Saved entries
====

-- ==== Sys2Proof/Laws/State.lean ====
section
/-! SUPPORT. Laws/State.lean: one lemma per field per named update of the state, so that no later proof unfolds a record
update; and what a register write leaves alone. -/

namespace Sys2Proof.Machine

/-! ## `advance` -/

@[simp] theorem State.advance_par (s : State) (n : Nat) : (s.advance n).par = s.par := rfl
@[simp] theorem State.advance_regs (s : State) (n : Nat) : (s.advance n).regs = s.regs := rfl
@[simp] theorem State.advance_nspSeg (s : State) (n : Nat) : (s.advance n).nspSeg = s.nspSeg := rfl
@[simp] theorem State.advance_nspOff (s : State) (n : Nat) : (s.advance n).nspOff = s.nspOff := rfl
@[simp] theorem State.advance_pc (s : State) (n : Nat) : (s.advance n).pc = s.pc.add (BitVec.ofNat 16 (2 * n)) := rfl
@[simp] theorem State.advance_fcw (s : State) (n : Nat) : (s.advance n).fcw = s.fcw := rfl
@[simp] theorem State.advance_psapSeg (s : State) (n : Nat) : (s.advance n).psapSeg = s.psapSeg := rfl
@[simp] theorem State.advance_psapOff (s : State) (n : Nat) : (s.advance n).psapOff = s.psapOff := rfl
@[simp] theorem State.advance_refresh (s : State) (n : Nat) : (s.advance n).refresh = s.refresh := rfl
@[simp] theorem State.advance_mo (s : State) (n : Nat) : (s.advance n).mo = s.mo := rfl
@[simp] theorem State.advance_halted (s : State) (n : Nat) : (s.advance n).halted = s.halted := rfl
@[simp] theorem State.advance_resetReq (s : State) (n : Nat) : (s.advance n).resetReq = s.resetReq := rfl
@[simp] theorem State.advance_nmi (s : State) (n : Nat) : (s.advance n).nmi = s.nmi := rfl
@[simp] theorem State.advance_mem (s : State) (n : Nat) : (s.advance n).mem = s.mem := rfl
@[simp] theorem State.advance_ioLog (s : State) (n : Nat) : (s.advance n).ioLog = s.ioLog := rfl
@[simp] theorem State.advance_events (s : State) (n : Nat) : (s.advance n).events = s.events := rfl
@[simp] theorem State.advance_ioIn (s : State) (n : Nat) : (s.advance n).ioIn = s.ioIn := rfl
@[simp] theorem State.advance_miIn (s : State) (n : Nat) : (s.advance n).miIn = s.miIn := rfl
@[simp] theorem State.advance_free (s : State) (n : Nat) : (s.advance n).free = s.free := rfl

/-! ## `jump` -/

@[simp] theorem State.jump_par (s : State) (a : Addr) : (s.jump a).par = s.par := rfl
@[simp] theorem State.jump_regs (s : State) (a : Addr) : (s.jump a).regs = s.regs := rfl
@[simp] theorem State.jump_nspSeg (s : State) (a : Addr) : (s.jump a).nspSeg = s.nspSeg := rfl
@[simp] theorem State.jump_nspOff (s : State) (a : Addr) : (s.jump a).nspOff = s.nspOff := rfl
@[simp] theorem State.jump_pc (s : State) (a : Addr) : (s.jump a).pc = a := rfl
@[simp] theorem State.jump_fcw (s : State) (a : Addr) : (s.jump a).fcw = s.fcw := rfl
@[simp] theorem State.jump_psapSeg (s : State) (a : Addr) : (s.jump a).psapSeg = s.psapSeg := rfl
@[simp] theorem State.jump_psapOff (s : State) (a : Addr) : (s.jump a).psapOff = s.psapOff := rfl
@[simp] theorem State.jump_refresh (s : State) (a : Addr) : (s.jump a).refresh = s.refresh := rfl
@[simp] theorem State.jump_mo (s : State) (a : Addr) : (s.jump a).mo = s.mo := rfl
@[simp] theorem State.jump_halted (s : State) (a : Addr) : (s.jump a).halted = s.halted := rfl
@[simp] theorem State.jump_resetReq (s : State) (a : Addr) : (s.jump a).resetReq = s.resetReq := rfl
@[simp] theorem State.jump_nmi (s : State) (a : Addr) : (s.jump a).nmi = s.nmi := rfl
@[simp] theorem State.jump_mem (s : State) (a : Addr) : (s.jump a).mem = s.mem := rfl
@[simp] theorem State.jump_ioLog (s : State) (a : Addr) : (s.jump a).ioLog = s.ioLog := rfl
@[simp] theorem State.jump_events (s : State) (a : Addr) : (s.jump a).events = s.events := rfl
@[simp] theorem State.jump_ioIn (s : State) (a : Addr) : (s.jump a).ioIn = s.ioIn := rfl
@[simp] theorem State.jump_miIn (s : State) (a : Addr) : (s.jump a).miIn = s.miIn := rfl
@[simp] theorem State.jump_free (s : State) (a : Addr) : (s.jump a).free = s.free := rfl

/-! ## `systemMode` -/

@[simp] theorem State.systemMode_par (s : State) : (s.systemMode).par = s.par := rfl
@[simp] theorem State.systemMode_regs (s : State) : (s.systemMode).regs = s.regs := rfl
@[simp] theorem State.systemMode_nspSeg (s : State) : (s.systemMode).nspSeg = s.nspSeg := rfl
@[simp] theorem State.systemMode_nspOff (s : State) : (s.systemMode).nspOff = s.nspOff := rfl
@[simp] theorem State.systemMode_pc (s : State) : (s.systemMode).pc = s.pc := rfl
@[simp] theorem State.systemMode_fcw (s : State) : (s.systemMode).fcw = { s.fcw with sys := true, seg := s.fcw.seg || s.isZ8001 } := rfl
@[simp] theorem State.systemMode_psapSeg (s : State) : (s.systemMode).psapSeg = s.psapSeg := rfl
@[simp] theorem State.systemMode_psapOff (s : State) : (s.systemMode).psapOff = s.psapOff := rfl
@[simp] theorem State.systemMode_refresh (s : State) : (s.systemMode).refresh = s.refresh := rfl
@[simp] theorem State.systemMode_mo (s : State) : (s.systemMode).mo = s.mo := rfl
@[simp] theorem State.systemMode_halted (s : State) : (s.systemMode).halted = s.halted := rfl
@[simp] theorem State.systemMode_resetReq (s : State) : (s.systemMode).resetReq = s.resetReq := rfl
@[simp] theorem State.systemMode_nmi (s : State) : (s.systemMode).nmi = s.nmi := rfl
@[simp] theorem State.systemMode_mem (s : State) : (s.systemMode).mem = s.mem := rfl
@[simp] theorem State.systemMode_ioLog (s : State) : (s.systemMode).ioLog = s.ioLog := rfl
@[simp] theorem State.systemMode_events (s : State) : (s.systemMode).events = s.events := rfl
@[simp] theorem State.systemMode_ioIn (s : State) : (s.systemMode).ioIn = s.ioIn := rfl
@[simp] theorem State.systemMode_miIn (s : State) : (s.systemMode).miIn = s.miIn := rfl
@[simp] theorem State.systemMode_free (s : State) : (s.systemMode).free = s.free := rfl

====

_WORK TO COMPLETE_
Above are some records; copy each line there that contains "nspOff".

_YOUR RESPONSE_
@[simp] theorem State.advance_nspOff (s : State) (n : Nat) : (s.advance n).nspOff = s.nspOff := rfl
@[simp] theorem State.jump_nspOff (s : State) (a : Addr) : (s.jump a).nspOff = s.nspOff := rfl
@[simp] theorem State.systemMode_nspOff (s : State) : (s.systemMode).nspOff = s.nspOff := rfl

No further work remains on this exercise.